Antarctica’s emperor penguin population has suffered such severe climate-related breeding issues that it’s at risk of disappearing by the year 2100, according to a 2019 study by the British Antarctic Survey. In search of a solution, a group of tech companies developed a computer vision solution to help ecologists count the remaining penguins faster and more accurately than before.
The loose partnership consists of Intel’s AI Builders — the company’s curated ecosystem of software vendors — along with Microsoft’s AI for Earth initiative and data science consultancy Gramener. The consultancy sourced a corpus containing photos of Antarctica’s penguin colonies from Oxford University’s Penguin Watch Project, which over the past decade has sourced millions of time-lapse images from camera traps in over 40 locations and recruited online volunteers to annotate them. It then fed the data through a convolutional neural network — a type of AI model most commonly applied to analyzing visual imagery — that preserved spatial information while localizing penguin counts and estimating overall tallies.
The AI model was cascaded and two-stage in design. The first classified images into broad image categories, while the second estimated the density by taking inputs from earlier stages to generate maps. By approximating the number of penguins in clusters of different sizes, this density-based approach managed to handle most of the imaging challenges.
GPUs and Intel Xeon Scalable processors were used to train the model within a virtual environment on Microsoft’s Azure cloud platform, which was then benchmarked using Intel’s Optimization for PyTorch toolkit. From this benchmarking exercise and other open source tools and libraries, Gramener says it was able to reduce training time from days to hours.
It was quite the feat, all told. Some images exhibited perspective distortion, where penguin faces in the foreground appeared larger than those in the background, and occlusion, where penguins in the background were hidden from view by objects or other penguins in the foreground. There was variability with respect to image quality and shooting angles, owing to unpredictable weather conditions, and there were often differences within the same picture, with some portions containing unusually high clusters of penguins.
“We faced multiple challenges. Almost 70% of images were unusable, as either the lighting wasn’t good or it was foggy, and penguins weren’t visible,” said lead data scientist Soumya Ranjan Mohanty. “These are easy for the human eye to perceive but difficult for an algorithm.”
It isn’t Hyderabad-based Gamener’s first AI project of an ecological nature. The consultancy partnered with Microsoft to build a model capable of classifying thousands of different flora and fauna species, using open source data from iNaturalist. It also developed a two-step solution that weeds out unusable images from camera traps and identifies those that contain animals, which became Microsoft’s Camera Trap API, as well as a system that provides high-resolution land cover information. Separately, Gamener worked with the Nisqually River Foundation to pick out fish species by analyzing video footage from an underwater camera that’s activated when fish pass certain infrared sensors. And in Kenya it worked with local researchers to build a model that could distinguish elephants from other livestock in aerial photographs.
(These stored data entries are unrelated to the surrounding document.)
theorem test_decode_reset_frame :
    decode par .tx [0x23, 0x61, 0x52, 0x40, 0x53, 0x0D, 0x0D, 0x0D] = .ok .txResetFrame := by decide
theorem test_decode_ping1 : decode par .tx [0x1B] = .ok .txPing1 := by decide
theorem test_decode_ping2 : decode par .tx [0xAA] = .ok .txPing2 := by decide
theorem test_decode_read_sig : decode par .tx [0x74] = .ok .txReadSig := by decide
theorem test_decode_set_dev : decode par .tx [0x54, 0xE0] = .ok (.txSetDev 0xE0) := by decide
theorem test_decode_read_ver : decode par .tx [0x56] = .ok .txReadVer := by decide
theorem test_decode_read_bsize : decode par .tx [0x62] = .ok .txReadBsize := by decide
theorem test_decode_erase_size : decode par .tx [0x58, 0x01, 0x02, 0x0A] = .ok (.txEraseSize 0x01020A) := by decide
theorem test_decode_erase : decode par .tx [0x65] = .ok .txErase := by decide
theorem test_decode_set_addr : decode par .tx [0x41, 0x00, 0x00] = .ok .txSetAddr := by decide
theorem test_decode_block_header : decode par .tx [0x42, 0x01, 0x04, 0x46] = .ok (.txBlock (.header 0x0104)) := by decide
theorem test_decode_block_data : decode par (.txChunk 2) [0x08, 0x09] = .ok (.txBlock (.data [0x08, 0x09])) := by decide
theorem test_decode_block_crc : decode par .txCrc [0xCC, 0xA5] = .ok (.txBlock (.crc 0xCCA5)) := by decide
theorem test_decode_exit : decode par .tx [0x45] = .ok .txExit := by decide
theorem test_decode_no_message : decode par .tx [0x70] = .error (.tx (.noMessage [0x70])) := by decide

theorem test_decode_ident : decode par (.rx .ident) [0x4D, 0x4B, 0x42, 0x4C] = .ok .rxIdent := by decide
theorem test_decode_sig_reply : decode par (.rx .sig) [0xE0, 0x01] = .ok (.rxSigReply 0xE0 0x01) := by decide
theorem test_decode_ok : decode par (.rx .ok) [0x0D] = .ok .rxOk := by decide
theorem test_decode_not_ok : decode par (.rx .ok) [0x3F] = .error (.reply (.notOk 0x3F)) := by decide
theorem test_decode_ver_reply : decode par (.rx .ver) [0x31, 0x30] = .ok (.rxVerReply [0x31, 0x30]) := by decide
theorem test_decode_bsize_reply : decode par (.rx .bsize) [0x59, 0x00, 0x80] = .ok (.rxBsizeReply 0x00 0x80) := by decide
theorem test_decode_bad_marker : decode par (.rx .bsize) [0x00, 0x00, 0x00] = .error (.reply (.badMarker 0x00)) := by
  decide

/-! ## One step: the spec's worked examples -/

/-- 40_crc.md R100: crc_h = 0x1234; CRC.INIT. -/
theorem test_crc_init : (next? (step (withWord 0x0100 { base with crcH := 0x1234 }))).map (·.crcH) = some 0xFFFF := by
  decide
/-- R101: CRC.UPDATE 0x31 under I1. -/
theorem test_crc_update : (next? (step (withWord 0x0231 base))).map (·.crcH) = some 0x2BAB := by decide +kernel
/-- R102. -/
theorem test_crc_result : wordResult .crcResult { base with crcH := 0x4D64 } = some 0x4D64 := by decide
/-- R105: "123456789" with 16 iterations. -/
theorem test_crc_16 : crcOf par [0x31, 0x32, 0x33, 0x34, 0x35, 0x36, 0x37, 0x38, 0x39] = 0x4D64 := by decide +kernel
/-- R105: "123456789" with 8 iterations. -/
theorem test_crc_8 : crcOf par8 [0x31, 0x32, 0x33, 0x34, 0x35, 0x36, 0x37, 0x38, 0x39] = 0x29B1 := by decide +kernel

/-- 41_hex_parser.md R120: LF in SEEK. -/
theorem test_hex_char_lf : (u2After (withWord 0x100A base)).map (·.lineNo) = some 2 := by decide
/-- R121: a digit in COLLECT. -/
theorem test_hex_char_digit :
    (u2After (withWord 0x1030 (collecting [0x3A, 0x31, 0x30]))).map (·.line) = some [0x3A, 0x31, 0x30, 0x30] := by decide
/-- R124: no EOF record was seen. -/
theorem test_hex_end_missing : (u2After (withWord 0x1100 base)).map (·.hxCode) = some .missingEof := by decide
/-- R124: a final EOF record without a terminator is accepted. -/
theorem test_hex_end_eof : (u2After (withWord 0x1100 (collecting10 lineEof))).map (·.hxState) = some .done := by
  decide +kernel

/-- R135: four bytes at 0 to 3. -/
theorem test_rec_data :
    (u2After (withWord 0x100D (collecting lineData))).map (fun u => (u.image, u.cursor, u.hxState, u.cksumBad)) =
      some ([(0, 0x01), (1, 0x02), (2, 0x03), (3, 0x04)], 4, .seek, 0) := by decide +kernel
/-- R135, R238: the same record over a cursor of 10 overlaps. -/
theorem test_rec_data_gap :
    (u2After (withWord 0x100D (collecting10 lineData))).map (fun u => (u.hxCode, u.hxVal, u.hxExp, u.hxObs)) =
      some (.nonContiguousData, 0x04, 10, 0) := by decide +kernel
/-- R137: cursor = 0x10000. -/
theorem test_rec_ext :
    (u2After
      (withWord 0x100D { base with u2 := { (collecting lineExt).u2 with cursor := 0x10000 } })).map (·.curOff) =
      some 0x10000 := by decide +kernel
/-- R137, R239: cursor = 0. -/
theorem test_rec_ext_gap :
    (u2After (withWord 0x100D (collecting lineExt))).map (fun u => (u.hxCode, u.hxVal, u.hxExp, u.hxObs)) =
      some (.nonContiguousSegment, 0x10, 0, 0x10000) := by decide +kernel
/-- R138: DONE, and the LF is counted (R122). -/
theorem test_rec_eof :
    (u2After (withWord 0x100A (collecting10 lineEof))).map (fun u => (u.hxState, u.cursor, u.lineNo)) =
      some (.done, 10, 2) := by decide +kernel
/-- R140: an empty image. -/
theorem test_rec_eof_empty : (u2After (withWord 0x100D (collecting lineEof))).map (·.hxCode) = some .emptyImage := by
  decide +kernel
/-- R141: type 04; the error keeps line 1 although the terminator is LF (R231). -/
theorem test_rec_unsupported :
    (u2After (withWord 0x100A (collecting lineLinear))).map (fun u => (u.hxCode, u.hxVal, u.lineNo)) =
      some (.unsupportedRecord, 0x04, 1) := by decide +kernel
/-- R133: a bad checksum is counted and the record used. -/
theorem test_checksum_lenient :
    (u2After (withWord 0x100D (collecting lineBadSum))).map (fun u => (u.cksumBad, u.cursor)) = some (1, 1) := by
  decide +kernel
/-- R133: in strict mode it is CHECKSUM_MISMATCH with exp = 0xFF and obs = 0xFE. -/
theorem test_checksum_strict :
    (u2After (withWord 0x100D { collecting lineBadSum with par := parStrict })).map
      (fun u => (u.hxCode, u.hxVal, u.hxExp, u.hxObs)) = some (.checksumMismatch, 0xFE, 0xFF, 0xFE) := by decide +kernel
Of course, Gamener is far from the first to apply AI to these kinds of problems. In December 2019, Google partnered with Conservation International and other organizations to process one of the world’s largest and most diverse databases of photographs taken from motion-activated cameras. DeepMind last year detailed ecological research its science team is conducting to develop AI systems that will help study the behavior of animal species in Tanzania’s Serengeti National Park. Microsoft recently highlighted a Santa Cruz, California-based startup called Conservation Metrics that’s leveraging machine learning to track African elephants, akin to a separate effort by an independent team of researchers to develop an algorithm trained on Snapshot Serengeti that can identify, describe, and count wildlife with 96.6% accuracy. And Intel’s own TrailGuard AI system prevents poaching by detecting motion with cameras using an on-device AI algorithm.